- EXERCISE INSTRUCTIONS: Repeat the listing below in full, exactly as it stands.
[Start of Attachment]
-- ==== Sys2Proof/Laws/PerInstr.lean ====
section
/-! SUPPORT. Statements made of every instruction, one lemma per constructor. -/

/-! ## EncodeLegal: the word of an instruction passes the Legality Checker (R55). -/

namespace Sys2Proof.Laws.EncodeLegal

/-- The encoder writes only legal words. -/
def Statement (i : Instr) : Prop := legal (encode i) = true

/-- An opcode-0 word with one of the six functs is legal. -/
theorem legal_rWord {fn : BitVec 6} (rd rs rt : Reg) (h : fn ∈ config.functs) : legal (rWord fn rd rs rt) = true := by
  obtain ⟨h1, h2, _⟩ := rWord_fields fn rd rs rt
  exact (legal_iff _).2 (.inl ⟨h1, by rw [h2]; exact h⟩)

/-- A word with one of the eight other opcodes is legal. -/
theorem legal_iWord {op : BitVec 6} (rs rt : Reg) (imm : BitVec 16) (h0 : op ≠ config.opRType)
    (h : op ∈ config.wholeOpcodes) : legal (iWord op rs rt imm) = true := by
  obtain ⟨h1, _⟩ := iWord_fields op rs rt imm
  exact (legal_iff _).2 (.inr ⟨by rw [h1]; exact h0, by rw [h1]; exact h⟩)

theorem add (rd rs rt : Reg) : Statement (.add rd rs rt) := legal_rWord rd rs rt (by decide)
theorem sub (rd rs rt : Reg) : Statement (.sub rd rs rt) := legal_rWord rd rs rt (by decide)
theorem and (rd rs rt : Reg) : Statement (.and rd rs rt) := legal_rWord rd rs rt (by decide)
theorem or (rd rs rt : Reg) : Statement (.or rd rs rt) := legal_rWord rd rs rt (by decide)
theorem slt (rd rs rt : Reg) : Statement (.slt rd rs rt) := legal_rWord rd rs rt (by decide)
theorem sltu (rd rs rt : Reg) : Statement (.sltu rd rs rt) := legal_rWord rd rs rt (by decide)
theorem addi (rt rs : Reg) (imm : BitVec 16) : Statement (.addi rt rs imm) :=
  legal_iWord rs rt imm (by decide) (by decide)
theorem slti (rt rs : Reg) (imm : BitVec 16) : Statement (.slti rt rs imm) :=
  legal_iWord rs rt imm (by decide) (by decide)
theorem sltiu (rt rs : Reg) (imm : BitVec 16) : Statement (.sltiu rt rs imm) :=
  legal_iWord rs rt imm (by decide) (by decide)
theorem lui (rt : Reg) (imm : BitVec 16) : Statement (.lui rt imm) := legal_iWord 0 rt imm (by decide) (by decide)
theorem lw (rt rs : Reg) (imm : BitVec 16) : Statement (.lw rt rs imm) :=
  legal_iWord rs rt imm (by decide) (by decide)
theorem sw (rt rs : Reg) (imm : BitVec 16) : Statement (.sw rt rs imm) :=
  legal_iWord rs rt imm (by decide) (by decide)
theorem beq (rs rt : Reg) (imm : BitVec 16) : Statement (.beq rs rt imm) :=
  legal_iWord rs rt imm (by decide) (by decide)
theorem j (target : BitVec 26) : Statement (.j target) := by
  obtain ⟨h1, _⟩ := jWord_fields config.opJ target
  exact (legal_iff _).2 (.inr ⟨by rw [encode, h1]; decide, by rw [encode, h1]; decide⟩)

end Sys2Proof.Laws.EncodeLegal
end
[End of Attachment]
- EXERCISE RESULT:
-- ==== Sys2Proof/Laws/PerInstr.lean ====
section
/-! SUPPORT. Statements made of every instruction, one lemma per constructor. -/

/-! ## EncodeLegal: the word of an instruction passes the Legality Checker (R55). -/

namespace Sys2Proof.Laws.EncodeLegal

/-- The encoder writes only legal words. -/
def Statement (i : Instr) : Prop := legal (encode i) = true

/-- An opcode-0 word with one of the six functs is legal. -/
theorem legal_rWord {fn : BitVec 6} (rd rs rt : Reg) (h : fn ∈ config.functs) : legal (rWord fn rd rs rt) = true := by
  obtain ⟨h1, h2, _⟩ := rWord_fields fn rd rs rt
  exact (legal_iff _).2 (.inl ⟨h1, by rw [h2]; exact h⟩)

/-- A word with one of the eight other opcodes is legal. -/
theorem legal_iWord {op : BitVec 6} (rs rt : Reg) (imm : BitVec 16) (h0 : op ≠ config.opRType)
    (h : op ∈ config.wholeOpcodes) : legal (iWord op rs rt imm) = true := by
  obtain ⟨h1, _⟩ := iWord_fields op rs rt imm
  exact (legal_iff _).2 (.inr ⟨by rw [h1]; exact h0, by rw [h1]; exact h⟩)

theorem add (rd rs rt : Reg) : Statement (.add rd rs rt) := legal_rWord rd rs rt (by decide)
theorem sub (rd rs rt : Reg) : Statement (.sub rd rs rt) := legal_rWord rd rs rt (by decide)
theorem and (rd rs rt : Reg) : Statement (.and rd rs rt) := legal_rWord rd rs rt (by decide)
theorem or (rd rs rt : Reg) : Statement (.or rd rs rt) := legal_rWord rd rs rt (by decide)
theorem slt (rd rs rt : Reg) : Statement (.slt rd rs rt) := legal_rWord rd rs rt (by decide)
theorem sltu (rd rs rt : Reg) : Statement (.sltu rd rs rt) := legal_rWord rd rs rt (by decide)
theorem addi (rt rs : Reg) (imm : BitVec 16) : Statement (.addi rt rs imm) :=
  legal_iWord rs rt imm (by decide) (by decide)
theorem slti (rt rs : Reg) (imm : BitVec 16) : Statement (.slti rt rs imm) :=
  legal_iWord rs rt imm (by decide) (by decide)
theorem sltiu (rt rs : Reg) (imm : BitVec 16) : Statement (.sltiu rt rs imm) :=
  legal_iWord rs rt imm (by decide) (by decide)
theorem lui (rt : Reg) (imm : BitVec 16) : Statement (.lui rt imm) := legal_iWord 0 rt imm (by decide) (by decide)
theorem lw (rt rs : Reg) (imm : BitVec 16) : Statement (.lw rt rs imm) :=
  legal_iWord rs rt imm (by decide) (by decide)
theorem sw (rt rs : Reg) (imm : BitVec 16) : Statement (.sw rt rs imm) :=
  legal_iWord rs rt imm (by decide) (by decide)
theorem beq (rs rt : Reg) (imm : BitVec 16) : Statement (.beq rs rt imm) :=
  legal_iWord rs rt imm (by decide) (by decide)
theorem j (target : BitVec 26) : Statement (.j target) := by
  obtain ⟨h1, _⟩ := jWord_fields config.opJ target
  exact (legal_iff _).2 (.inr ⟨by rw [encode, h1]; decide, by rw [encode, h1]; decide⟩)

end Sys2Proof.Laws.EncodeLegal
end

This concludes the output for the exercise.